Further observations on mechanisms of bone destruction by squamous carcinomas of the head and neck: the role of host stroma.


Mechanisms of bone invasion by squamous carcinomas of the head and neck have been investigated using fresh tumours and established tumour cell lines in an in vitro bone resorption assay with 45Ca-labelled mouse calvaria. Fresh tumours regularly resorb bone in vitro. Activity is consistently reduced by indomethacin. The tumours release E2 prostaglandins (PGE2) in amounts sufficient to account for approximately 50% of the bone resorption observed. Small amounts of non-prostaglandin (indomethacin-resistant) osteolytic factors are also produced. Control non-neoplastic tissues show a variable capacity to resorb bone in vitro; PGE2 levels in these tissues may be related to their content of inflammatory cells. Tumour cell lines also resorb bone in vitro but, for most lines, activity is not significantly blocked by indomethacin and PGE2 levels are generally insufficient to account for the osteolysis observed.

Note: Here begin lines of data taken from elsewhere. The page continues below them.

-- ==== Sys2Proof/Laws/PerInstr.lean ====
section
/-!
SUPPORT. A law of each instruction as syntax (R75 to R77, R106 to R112): its encoding names one of the eight slots and a
word of 32 bits. A step row has no encoding.
-/
namespace Sys2Proof.Laws.F

/-- The encoding of i, if it has one, stands in a slot of the bundle and fits its word. -/
def Statement (i : Instr) : Prop := ∀ k w, encode i = some (k, w) → k < 8 ∧ w < 2 ^ 32

theorem bool_lt (b : Bool) : b.toNat < 2 := by cases b <;> decide
theorem scalar_slot (u : SUnit) : u.slot < 8 := by cases u <;> decide
theorem vector_slot (u : VUnit) : u.slot < 8 := by cases u <;> decide

theorem nopSlot0 (stop : Bool) (qui : Bool) (g : BitVec 4) : Statement (.nopSlot0 stop qui g) := by
  intro _ _ h
  cases h
  have h0 := bool_lt stop
  have h1 := bool_lt qui
  have h2 := g.isLt
  exact ⟨by decide, by unfold lay31_30_26; omega⟩

theorem br (stop : Bool) (qui : Bool) (g : BitVec 4) (o : BitVec 20) : Statement (.br stop qui g o) := by
  intro _ _ h
  cases h
  have h0 := bool_lt stop
  have h1 := bool_lt qui
  have h2 := g.isLt
  have h3 := o.isLt
  exact ⟨by decide, by unfold lay31_30_26_0; omega⟩

theorem callR (stop : Bool) (qui : Bool) (g : BitVec 4) (o : BitVec 20) : Statement (.callR stop qui g o) := by
  intro _ _ h
  cases h
  have h0 := bool_lt stop
  have h1 := bool_lt qui
  have h2 := g.isLt
  have h3 := o.isLt
  exact ⟨by decide, by unfold lay31_30_26_0; omega⟩

theorem jr (stop : Bool) (qui : Bool) (g : BitVec 4) (a : BitVec 6) : Statement (.jr stop qui g a) := by
  intro _ _ h
  cases h
  have h0 := bool_lt stop
  have h1 := bool_lt qui
  have h2 := g.isLt
  have h3 := a.isLt
  exact ⟨by decide, by unfold lay31_30_26_14; omega⟩

theorem ret (stop : Bool) (qui : Bool) (g : BitVec 4) : Statement (.ret stop qui g) := by
  intro _ _ h
  cases h
  have h0 := bool_lt stop
  have h1 := bool_lt qui
  have h2 := g.isLt
  exact ⟨by decide, by unfold lay31_30_26; omega⟩

theorem loopR (stop : Bool) (qui : Bool) (g : BitVec 4) (c : BitVec 1) (a : BitVec 6) (l : BitVec 13) : Statement (.loopR stop qui g c a l) := by
  intro _ _ h
  cases h
  have h0 := bool_lt stop
  have h1 := bool_lt qui
  have h2 := g.isLt
  have h3 := c.isLt
  have h4 := a.isLt
  have h5 := l.isLt
  exact ⟨by decide, by unfold lay31_30_26_19_13_0; omega⟩

theorem chk (stop : Bool) (qui : Bool) (g : BitVec 4) (a : BitVec 6) (o : BitVec 14) : Statement (.chk stop qui g a o) := by
  intro _ _ h
  cases h
  have h0 := bool_lt stop
  have h1 := bool_lt qui
  have h2 := g.isLt
  have h3 := a.isLt
  have h4 := o.isLt
  exact ⟨by decide, by unfold lay31_30_26_14_0; omega⟩

theorem chkv (stop : Bool) (qui : Bool) (g : BitVec 4) (v : BitVec 5) (o : BitVec 15) : Statement (.chkv stop qui g v o) := by
  intro _ _ h
  cases h
  have h0 := bool_lt stop
  have h1 := bool_lt qui
  have h2 := g.isLt
  have h3 := v.isLt
  have h4 := o.isLt
  exact ⟨by decide, by unfold lay31_30_26_15_0; omega⟩

theorem brvAll (stop : Bool) (qui : Bool) (g : BitVec 4) (m : BitVec 3) (o : BitVec 15) : Statement (.brvAll stop qui g m o) := by
  intro _ _ h
  cases h
  have h0 := bool_lt stop
  have h1 := bool_lt qui
  have h2 := g.isLt
  have h3 := m.isLt
  have h4 := o.isLt
  exact ⟨by decide, by unfold lay31_30_26_15_0; omega⟩

theorem brvNone (stop : Bool) (qui : Bool) (g : BitVec 4) (m : BitVec 3) (o : BitVec 15) : Statement (.brvNone stop qui g m o) := by
  intro _ _ h
  cases h
  have h0 := bool_lt stop
  have h1 := bool_lt qui
  have h2 := g.isLt
  have h3 := m.isLt
  have h4 := o.isLt
  exact ⟨by decide, by unfold lay31_30_26_15_0; omega⟩

theorem haltR (stop : Bool) (qui : Bool) (g : BitVec 4) : Statement (.haltR stop qui g) := by
  intro _ _ h
  cases h
  have h0 := bool_lt stop
  have h1 := bool_lt qui
  have h2 := g.isLt
  exact ⟨by decide, by unfold lay31_30_26; omega⟩

theorem park (stop : Bool) (qui : Bool) (g : BitVec 4) (a : BitVec 6) (b : BitVec 6) (t : BitVec 8) : Statement (.park stop qui g a b t) := by
  intro _ _ h
  cases h
  have h0 := bool_lt stop
  have h1 := bool_lt qui
  have h2 := g.isLt
  have h3 := a.isLt
  have h4 := b.isLt
  have h5 := t.isLt
  exact ⟨by decide, by unfold lay31_30_26_14_8_0; omega⟩

theorem yield (stop : Bool) (qui : Bool) (g : BitVec 4) : Statement (.yield stop qui g) := by
  intro _ _ h
  cases h
  have h0 := bool_lt stop
  have h1 := bool_lt qui
  have h2 := g.isLt
  exact ⟨by decide, by unfold lay31_30_26; omega⟩

theorem summit (stop : Bool) (qui : Bool) (g : BitVec 4) : Statement (.summit stop qui g) := by
  intro _ _ h
  cases h
  have h0 := bool_lt stop
  have h1 := bool_lt qui
  have h2 := g.isLt
  exact ⟨by decide, by unfold lay31_30_26; omega⟩

theorem barset (stop : Bool) (qui : Bool) (g : BitVec 4) (i : BitVec 7) (a : BitVec 6) : Statement (.barset stop qui g i a) := by
  intro _ _ h
  cases h
  have h0 := bool_lt stop
  have h1 := bool_lt qui
  have h2 := g.isLt
  have h3 := i.isLt
  have h4 := a.isLt
  exact ⟨by decide, by unfold lay31_30_26_13_7; omega⟩

theorem bararr (stop : Bool) (qui : Bool) (g : BitVec 4) (i : BitVec 7) : Statement (.bararr stop qui g i) := by
  intro _ _ h
  cases h
  have h0 := bool_lt stop
  have h1 := bool_lt qui
  have h2 := g.isLt
  have h3 := i.isLt
  exact ⟨by decide, by unfold lay31_30_26_13; omega⟩

theorem barwait (stop : Bool) (qui : Bool) (g : BitVec 4) (i : BitVec 7) : Statement (.barwait stop qui g i) := by
  intro _ _ h
  cases h
  have h0 := bool_lt stop
  have h1 := bool_lt qui
  have h2 := g.isLt
  have h3 := i.isLt
  exact ⟨by decide, by unfold lay31_30_26_13; omega⟩

theorem bartest (stop : Bool) (qui : Bool) (g : BitVec 4) (i : BitVec 7) (p : BitVec 3) : Statement (.bartest stop qui g i p) := by
  intro _ _ h
  cases h
  have h0 := bool_lt stop
  have h1 := bool_lt qui
  have h2 := g.isLt
  have h3 := i.isLt
  have h4 := p.isLt
  exact ⟨by decide, by unfold lay31_30_26_13_0; omega⟩

theorem ropePair (stop : Bool) (qui : Bool) (g : BitVec 4) : Statement (.ropePair stop qui g) := by
  intro _ _ h
  cases h
  have h0 := bool_lt stop
  have h1 := bool_lt qui
  have h2 := g.isLt
  exact ⟨by decide, by unfold lay31_30_26; omega⟩

theorem ropeQuad (stop : Bool) (qui : Bool) (g : BitVec 4) : Statement (.ropeQuad stop qui g) := by
  intro _ _ h
  cases h
  have h0 := bool_lt stop
  have h1 := bool_lt qui
  have h2 := g.isLt
  exact ⟨by decide, by unfold lay31_30_26; omega⟩

theorem unrope (stop : Bool) (qui : Bool) (g : BitVec 4) : Statement (.unrope stop qui g) := by
  intro _ _ h
  cases h
  have h0 := bool_lt stop
  have h1 := bool_lt qui
  have h2 := g.isLt
  exact ⟨by decide, by unfold lay31_30_26; omega⟩

theorem drain (stop : Bool) (qui : Bool) (g : BitVec 4) (x : BitVec 3) : Statement (.drain stop qui g x) := by
  intro _ _ h
  cases h
  have h0 := bool_lt stop
  have h1 := bool_lt qui
  have h2 := g.isLt
  have h3 := x.isLt
  exact ⟨by decide, by unfold lay31_30_26_17; omega⟩

theorem trapR (stop : Bool) (qui : Bool) (g : BitVec 4) (c : BitVec 16) : Statement (.trapR stop qui g c) := by
  intro _ _ h
  cases h
  have h0 := bool_lt stop
  have h1 := bool_lt qui
  have h2 := g.isLt
  have h3 := c.isLt
  exact ⟨by decide, by unfold lay31_30_26_0; omega⟩

theorem sys (stop : Bool) (qui : Bool) (g : BitVec 4) (c : BitVec 16) : Statement (.sys stop qui g c) := by
  intro _ _ h
  cases h
  have h0 := bool_lt stop
  have h1 := bool_lt qui
  have h2 := g.isLt
  have h3 := c.isLt
  exact ⟨by decide, by unfold lay31_30_26_0; omega⟩
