/-- Endpoint q16 open, full, with a route; q17 with a routed skid buffer that is full. -/
def welem : Elem := ⟨1, .word 9, 0, 0⟩
def wroute : Route := ⟨1, .endpoint 1 4, some 1⟩
def wfull : State := wcoreWith (fun k => { k with fifos := k.fifos.set 16 ⟨List.replicate 64 welem, 0⟩ })
def wrouted : State := wcoreWith (fun k => { k with routes := k.routes.set 0 (some wroute) })
/-- The limit of q16's route has been used up while an element for its own inbound side stands in the skid (R349). -/
def wbehind : State := wcoreWith (fun k => { k with skids := k.skids.set 0 [(.endpoint 0 0, welem)] })
theorem wgo_behind : wbehind.Go 0 where
  left := by constructor <;> decide
  right := by constructor <;> decide
theorem wgo_full : wfull.Go 0 where
  left := by constructor <;> decide
  right := by constructor <;> decide
theorem wgo_routed : wrouted.Go 0 where
  left := by constructor <;> decide
  right := by constructor <;> decide
theorem wfresh {s : State} {a : Nat} (h : s.idx = 0) (h2 : s.suppressed s.focus a 0 = false) : s.Fresh a :=
  ⟨.inr (by omega), by rw [h]; exact h2⟩
theorem test_meets_stream_pushes : wstate.Go 0 ∧ wstate.Fresh agSwitch ∧ qIn 16 = true ∧
    (wstate.me.routeOf 16 1 = none ∧ (∀ x ∈ wstate.me.skid 16, x.1 ≠ .endpoint 0 0) ∧ 0 < wstate.me.outRoom 0 16 1) ∧
    (wbehind.Go 0 ∧ wbehind.Fresh agSwitch ∧ wbehind.me.routeOf 16 1 = none ∧
      (∃ x ∈ wbehind.me.skid 16, x.1 = .endpoint 0 0) ∧ 0 < wbehind.me.outRoom 0 16 1) ∧
    (wrouted.Go 0 ∧ wrouted.Fresh agSwitch ∧ wrouted.me.routeOf 16 1 = some wroute ∧ 0 < wrouted.me.outRoom 0 16 1) ∧
    (wfull.Go 0 ∧ wfull.Fresh agSwitch ∧ wfull.me.outRoom 0 16 1 = 0) ∧
    (wstate.ctx.rs 5).tag = 0 ∧ (wstate.ctx.rs 6).tag ≠ 0 ∧ (qIn 10 = true ∧ (10 : BitVec 5).toNat < 16) ∧
    (wstate.ctx.rm 1).tags ≠ 0 ∧ (wstate.ctx.rm 2).tags = 0 ∧ (∀ b, b < 256 → (wstate.ctx.rm 2).bits.getLsbD b = true →
      ltag (wstate.ctx.rv 2).tags (b / 4) = 0) :=
  ⟨wgo, wfresh rfl rfl, by decide, by decide, ⟨wgo_behind, wfresh rfl rfl, by decide⟩, ⟨wgo_routed, wfresh rfl rfl, by decide⟩, ⟨wgo_full, wfresh rfl rfl, by decide⟩,
    by decide, by decide, by decide, by decide +kernel⟩
/-- The route word 0x224, 0, and an ill-formed 0x180. -/
theorem test_meets_cards_and_routes : wstate.Go 0 ∧ qIn 6 = true ∧ (6 : BitVec 5).toNat = 6 ∧
    wstate.Fresh (agCard 6) ∧ wstate.Fresh agSwitch ∧ (wstate.ctx.rs 1).tag = 0 ∧ 0 < wstate.me.room 6 ∧
    (wcoreWith (fun k => { k with fifos := k.fifos.set 6 ⟨List.replicate 16 ⟨1, .card 0, 0, 0⟩, 0⟩ })).me.room 6 = 0 ∧
    (wstate.ctx.rs 6).tag ≠ 0 ∧ ¬ ((1 : BitVec 5).toNat = 0 ∨ (1 : BitVec 5).toNat = 2) ∧
    (let w : BitVec 10 := 0x224
     w.getLsbD 9 = true ∧ (w.extractLsb' 7 2).toNat = 0 ∧ w.getLsbD 4 = false) ∧
    (let w : BitVec 10 := 0x180
     w.getLsbD 9 = false ∧ w ≠ 0) := ⟨wgo, by decide, by decide, wfresh rfl rfl, wfresh rfl rfl, by decide⟩
/-- Status elements in q1, a vector element in q8; records that answer; FIFO numbers without pops. -/
def wpops : State := wcoreWith (fun k => { k with
  fifos := ((k.fifos.set 1 ⟨[welem], 0⟩).set 9 ⟨[welem], 0⟩).set 8 ⟨[⟨1, .vec 0 0, 0, 256⟩], 0⟩ })
def wagain : State := wcoreWith (fun k => { k with seq := { k.seq with
  recs := [⟨0, 0, 0, ⟨9, 0⟩, ⟨0, 0⟩, ⟨0, 0⟩⟩] } })
theorem wgo_pops : wpops.Go 0 where
  left := by constructor <;> decide
  right := by constructor <;> decide
theorem wgo_again : wagain.Go 0 where
  left := by constructor <;> decide
  right := by constructor <;> decide
theorem test_meets_stream_pops : wpops.Go 0 ∧ qIn 1 = true ∧ qIn 16 = true ∧ sDst 13 = true ∧ vDst 27 = true ∧
    (wpops.Taking ∧ wpops.me.headOf 1 1 = some welem ∧ wpops.me.headOf 9 1 = some welem ∧
      wpops.me.headOf 8 1 = some ⟨1, .vec 0 0, 0, 256⟩ ∧ wpops.me.headOf 3 1 = none ∧ wpops.me.headOf 16 1 = none) ∧
    (wagain.Go 0 ∧ wagain.me.popRecord = some ⟨0, 0, 0, ⟨9, 0⟩, ⟨0, 0⟩, ⟨0, 0⟩⟩) ∧
    wpops.Pinned ∧ ({ wstate with kernels := [{ wkern with cairns := [{ wcairn with pin := 1 }] }] } : State).ctx.unpinned = true ∧
    ¬ ((0 : BitVec 5).toNat = 1 ∨ 16 ≤ (0 : BitVec 5).toNat) :=
  ⟨wgo_pops, by decide, by decide, by decide, by decide, ⟨rfl, by decide +kernel⟩, ⟨wgo_again, rfl⟩, rfl, by decide, by decide⟩
theorem test_meets_accumulations : wstate.Go 0 ∧ wstate.Fresh agAcc ∧ (6 : BitVec 4).toNat < 7 ∧
    (((wstate.me.regs.s[52]?).getD SReg.zero).tag = 0 ∧ ((wstate.me.regs.s[53]?).getD SReg.zero).tag = 0 ∧
      ∀ l, l < 64 → ltag (wstate.ctx.rv 2).tags l = 0) ∧
    (∀ l, l < 64 → mtag (wstate.ctx.rm 2).tags (4 * l) = 0) ∧ actW 4 (wstate.ctx.rm 2) 0 = true ∧
    (∀ l, l < 64 → actW 4 (wstate.ctx.rm 4) l = false) ∧ ltag (wstate.ctx.rv 1).tags 0 ≠ 0 ∧
    0 < wstate.me.room accQueue ∧
    (wcoreWith (fun k => { k with fifos := k.fifos.set 32 ⟨List.replicate 16 ⟨1, .flush, 0, 0⟩, 0⟩ })).me.room accQueue = 0 :=
  ⟨wgo, wfresh rfl rfl, by decide +kernel⟩
/-- A merged result in q10; a pool without room. -/
def wmerged : State := wcoreWith (fun k => { k with fifos := k.fifos.set 10 ⟨[⟨1, .merged 0 0 0 0 5, 0, 256⟩], 0⟩ })
def wnopool : State := wcoreWith (fun k => { k with slots := k.slots.set 0 (some
  ⟨1, 0, 5, [0], 0, 2048, none, 0, [], [], none, [], false, false, false⟩) })
theorem wgo_merged : wmerged.Go 0 where
  left := by constructor <;> decide
  right := by constructor <;> decide
theorem wgo_nopool : wnopool.Go 0 where
  left := by constructor <;> decide
  right := by constructor <;> decide
theorem test_meets_sweep_and_merge : wmerged.Go 0 ∧ qIn 9 = true ∧ vDst 27 = true ∧ wmerged.Pinned ∧
    (wmerged.Fresh agSweep ∧ (wmerged.ctx.rs 1).tag = 0 ∧ (wmerged.ctx.rs 6).tag ≠ 0 ∧ (8 : BitVec 5) ≠ 9) ∧
    (wmerged.Fresh agMerge ∧ (wmerged.ctx.rs 54).tag = 0 ∧ (wmerged.ctx.rs 50).tag = 0 ∧ (wmerged.ctx.rs 51).tag = 0 ∧
      (∀ l, l < 64 → ltag (wmerged.ctx.rv 2).tags l = 0 ∧ mtag (wmerged.ctx.rm 2).tags (4 * l) = 0) ∧
      0 < wmerged.poolFree (wmerged.focus / 4)) ∧
    (wnopool.Go 0 ∧ wnopool.Fresh agMerge ∧ wnopool.poolFree (wnopool.focus / 4) = 0) ∧
    (actW 4 (wmerged.ctx.rm 2) 0 = true ∧ ltag (wmerged.ctx.rv 1).tags 0 ≠ 0) ∧
    (wmerged.Taking ∧ wmerged.me.headOf 10 1 = some ⟨1, .merged 0 0 0 0 5, 0, 256⟩) ∧
    (wmerged.me.slot 0).any (fun q => q.no == 5) = false ∧ (wnopool.me.slot 0).any (fun q => q.no == 5) = true ∧
    (wstate.Taking ∧ wstate.me.headOf 10 1 = none) :=
  ⟨wgo_merged, by decide, by decide, rfl, ⟨wfresh rfl rfl, by decide⟩, ⟨wfresh rfl rfl, by decide +kernel⟩,
    ⟨wgo_nopool, wfresh rfl rfl, by decide +kernel⟩, by decide +kernel, ⟨rfl, by decide +kernel⟩, by decide +kernel, by decide +kernel, rfl, by decide +kernel⟩
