-- ==== Sys2Proof/Machine/Instances.lean ====
section
/-! DEFINITION. Several cartridges (60_exceptions.md R186, 10_state.md R33): n instances are the product of n
independent copies; the handle a caller passes is the choice of the instance. -/

namespace Sys2Proof.Machine

/-- One step of instance `k` among `n`. -/
def stepInstance {n : Nat} (k : Fin n) (sys : Vector State n) :
    Host.Outcome (Vector State n) Fault Refusal :=
  match step sys[k] with
  | .next t => .next (sys.set k t)
  | .fault r => .fault r
  | .refused r => .refused r

end Sys2Proof.Machine
end

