theorem State.Inv.setDone (h : s.Inv) (hlong : s.long) {r : ChecksumResult} (hr : checksumOf s = some r) :
    (s.setDone r).Inv :=
  { h with
    doneLong := fun _ => hlong
    doneResult := fun _ => (checksumOf_congr rfl rfl).trans hr
    notDoneZero := nofun }

/-- A freshly loaded image meets the invariant, whatever the state before. -/
theorem hostLoadImage_inv (bytes : List Byte) (s : State) : (hostLoadImage bytes s).Inv where
  imageExact := Memory.map_fst_ofBytes bytes
  parsedLong := nofun
  doneLong := nofun
  doneResult := nofun
  notDoneZero _ := ⟨rfl, rfl⟩
  noIoError := nofun
  errNoResult _ := rfl

/-- R32: resetting the block is loading the empty image. -/
theorem hostLoadImage_nil (s : State) : hostLoadImage [] s = hostResetState s := rfl

/-- R30, R31: the reset state holds the empty image, freshly loaded. -/
theorem reset_inv : State.reset.Inv := hostLoadImage_inv [] State.reset

/-! ## The invariant under commands and host operations -/

/-- R140, R112: a read-only command writes `ERR` and `RES` only. -/
theorem query_next {i : Instr} (hi : i ∈ readOnlyCommands) (h : exec i s = .next t) :
    ∃ e r, t = s.setResult e r ∧ e ≠ .ioError ∧ (e ≠ .ok → r = .none) := by
  obtain ⟨e, r, rfl, -⟩ := query_transfer hi rfl (fun _ _ _ => rfl) h
  obtain ⟨_, _, _, _, e', r', ht, he, hr⟩ := exec_next_shape h
  obtain rfl : e = e' := congrArg State.err ht
  obtain rfl : r = r' := congrArg State.res ht
  exact ⟨e, r, rfl, he, hr⟩

theorem query_keeps_inv {i : Instr} (hi : i ∈ readOnlyCommands) (hs : s.Inv) (h : exec i s = .next t) : t.Inv := by
  obtain ⟨e, r, rfl, he, hr⟩ := query_next hi h
  exact hs.setResult he hr

theorem exec_keeps_inv {i : Instr} (hs : s.Inv) (h : exec i s = .next t) : t.Inv := by
  cases i with
  | parse =>
    rcases execParse_next h with ⟨-, rfl⟩ | ⟨hl, rfl⟩
    · exact (hs.setParsed (b := false) nofun).setResult nofun fun _ => rfl
    · exact (hs.setParsed fun _ => Nat.le_of_not_lt hl).setResult nofun fun _ => rfl
  | validate =>
    rcases execValidate_next h with ⟨-, rfl⟩ | ⟨hl, r, hr, rfl⟩
    · exact hs.clearChecksum.setResult nofun fun _ => rfl
    · exact (hs.setDone (Nat.le_of_not_lt hl) hr).setResult nofun fun _ => rfl
  | load =>
    rcases execLoad_next h with ⟨-, rfl⟩ | ⟨hl, r, hr, rfl⟩
    · exact (hs.setParsed (b := false) nofun).clearChecksum.setResult nofun fun _ => rfl
    · have hlong : s.long := Nat.le_of_not_lt hl
      have hp : (s.setParsed true).Inv := hs.setParsed fun _ => hlong
      exact (hp.setDone hlong ((checksumOf_congr rfl rfl).trans hr)).setResult nofun fun _ => rfl
  | ctypeName | licenseeName | romSizeKib | ramSizeKib | titleText => exact query_keeps_inv (by decide) hs h

theorem runHostOp_keeps_inv {op : HostOp} (hs : s.Inv) (h : runHostOp op s = .next t) : t.Inv := by
  rcases runHostOp_next h with
    ⟨c, i, -, -, h⟩ | ⟨c, e, -, -, rfl⟩ | ⟨bytes, -, rfl⟩ | ⟨-, rfl⟩ | ⟨r, v, -, rfl⟩
  · exact exec_keeps_inv hs h
  · exact hs.setResult nofun fun _ => rfl
  · exact hostLoadImage_inv bytes s
  · exact hostLoadImage_nil s ▸ hostLoadImage_inv [] s
  · exact hs.setHostRead v

theorem step_keeps_inv (hs : s.Inv) (h : step s = .next t) : t.Inv := by
  rcases step_next h with ⟨-, rfl⟩ | ⟨op, rest, -, h⟩
  · exact hs
  · exact runHostOp_keeps_inv (hs.setPending rest) h

/-! ## What a step does to the image and to the queue -/

/-- R45: no command writes the image or its length, and none touches the host's side. -/
theorem exec_frame {i : Instr} (h : exec i s = .next t) :
    t.img = s.img ∧ t.len = s.len ∧ t.pending = s.pending ∧ t.hostRead = s.hostRead := by
  obtain ⟨p, c, cp, cd, e, r, rfl, -, -⟩ := exec_next_shape h
  exact ⟨rfl, rfl, rfl, rfl⟩

/-- The image after a host operation: as before, emptied by a reset, or the bytes of a load. -/
theorem runHostOp_image {op : HostOp} (h : runHostOp op s = .next t) :
    (t.img = s.img ∧ t.len = s.len) ∨ (t.img = [] ∧ t.len = 0) ∨
    ∃ bytes, op = .loadImage bytes ∧ t.img = Memory.ofBytes bytes ∧ t.len = bytes.length := by
  rcases runHostOp_next h with
    ⟨c, i, -, -, h⟩ | ⟨c, e, -, -, rfl⟩ | ⟨bytes, hop, rfl⟩ | ⟨-, rfl⟩ | ⟨r, v, -, rfl⟩
  · obtain ⟨himg, hlen, -, -⟩ := exec_frame h
    exact .inl ⟨himg, hlen⟩
  · exact .inl ⟨rfl, rfl⟩
  · exact .inr (.inr ⟨bytes, hop, rfl, rfl⟩)
  · exact .inr (.inl ⟨rfl, rfl⟩)
  · exact .inl ⟨rfl, rfl⟩

theorem runHostOp_pending {op : HostOp} (h : runHostOp op s = .next t) : t.pending = s.pending := by
  rcases runHostOp_next h with
    ⟨c, i, -, -, h⟩ | ⟨c, e, -, -, rfl⟩ | ⟨bytes, -, rfl⟩ | ⟨-, rfl⟩ | ⟨r, v, -, rfl⟩
  · obtain ⟨-, -, hpend, -⟩ := exec_frame h
    exact hpend
  all_goals rfl

/-- The image after a step, as `runHostOp_image`, with a load taken from the queue. -/
theorem step_image (h : step s = .next t) :
    (t.img = s.img ∧ t.len = s.len) ∨ (t.img = [] ∧ t.len = 0) ∨
    ∃ bytes, .loadImage bytes ∈ s.pending ∧ t.img = Memory.ofBytes bytes ∧ t.len = bytes.length := by
  rcases step_next h with ⟨-, rfl⟩ | ⟨op, rest, hq, h⟩
  · exact .inl ⟨rfl, rfl⟩
  · rcases runHostOp_image h with hsame | hempty | ⟨bytes, rfl, himg, hlen⟩
    · exact .inl hsame
    · exact .inr (.inl hempty)
    · exact .inr (.inr ⟨bytes, hq ▸ List.mem_cons_self, himg, hlen⟩)

/-- A step queues nothing: it takes the oldest operation off, if there is one. -/
theorem step_pending (h : step s = .next t) : t.pending = s.pending.tail := by
  rcases step_next h with ⟨hq, rfl⟩ | ⟨op, rest, hq, h⟩
  · rw [hq]; rfl
  · rw [hq]; exact runHostOp_pending h

theorem step_keeps_canonical_image (hs : s.img.wf) (h : step s = .next t) : t.img.wf := by
  rcases step_image h with ⟨himg, -⟩ | ⟨himg, -⟩ | ⟨bytes, -, himg, -⟩ <;> rw [himg]
  · exact hs
  · exact List.Pairwise.nil
  · exact Memory.ofBytes_wf bytes

theorem step_keeps_lenInWidth (hs : s.LenInWidth) (h : step s = .next t) : t.LenInWidth where
  lenBelow := by
    rcases step_image h with ⟨-, hlen⟩ | ⟨-, hlen⟩ | ⟨bytes, hmem, -, hlen⟩ <;> rw [hlen]
    · exact hs.lenBelow
    · exact Nat.two_pow_pos _
    · exact hs.queuedFit _ hmem
  queuedFit op hop := hs.queuedFit op (List.mem_of_mem_tail (step_pending h ▸ hop))

/-! ## The step on a queue that is known -/

theorem step_of_pending {op : HostOp} {rest : List HostOp} (h : s.pending = op :: rest) :
    step s = runHostOp op (s.setPending rest) := by
  simp only [step, runNextHostOp, h]

theorem writeCommand_of_decode {c : Byte} {i : Instr} (h : decodeByte c = .ok i) : writeCommand c s = exec i s := by
  simp only [writeCommand, h]

theorem decodeByte_encode (i : Instr) : decodeByte (encode i) = .ok i := by cases i <;> rfl

/-- R22, R70: with a command's byte written next, the step is the command. -/
theorem step_of_pending_encode {i : Instr} {rest : List HostOp} (h : s.pending = .writeCmd (encode i) :: rest) :
    step s = exec i (s.setPending rest) :=
  (step_of_pending h).trans (writeCommand_of_decode (decodeByte_encode i))

theorem decodeTableWord_encode (i : Instr) : decodeTableWord 8 (encode i).toNat = some i := by cases i <;> rfl

theorem withFetchWord_encode_pending (i : Instr) (s : State) :
    (s.withFetchWord 8 (encode i).toNat).pending = .writeCmd (encode i) :: s.pending := by
  simp only [State.withFetchWord, queueCommand, State.setPending_pending, BitVec.ofNat_toNat, BitVec.setWidth_eq]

Non-prostaglandin bone resorbing factors thus predominate. It is concluded that most squamous cancers of the head and neck are osteolytic in vitro and release a mixture of prostaglandin and non-prostaglandin factors which stimulate osteoclastic bone resorption. These factors are derived from both neoplastic and stromal elements, and are "tumour-associated" rather than "tumour-specific". In vitro bone resorption and prostaglandin release does not correlate with pathological features of the tumour or with post-operative survival.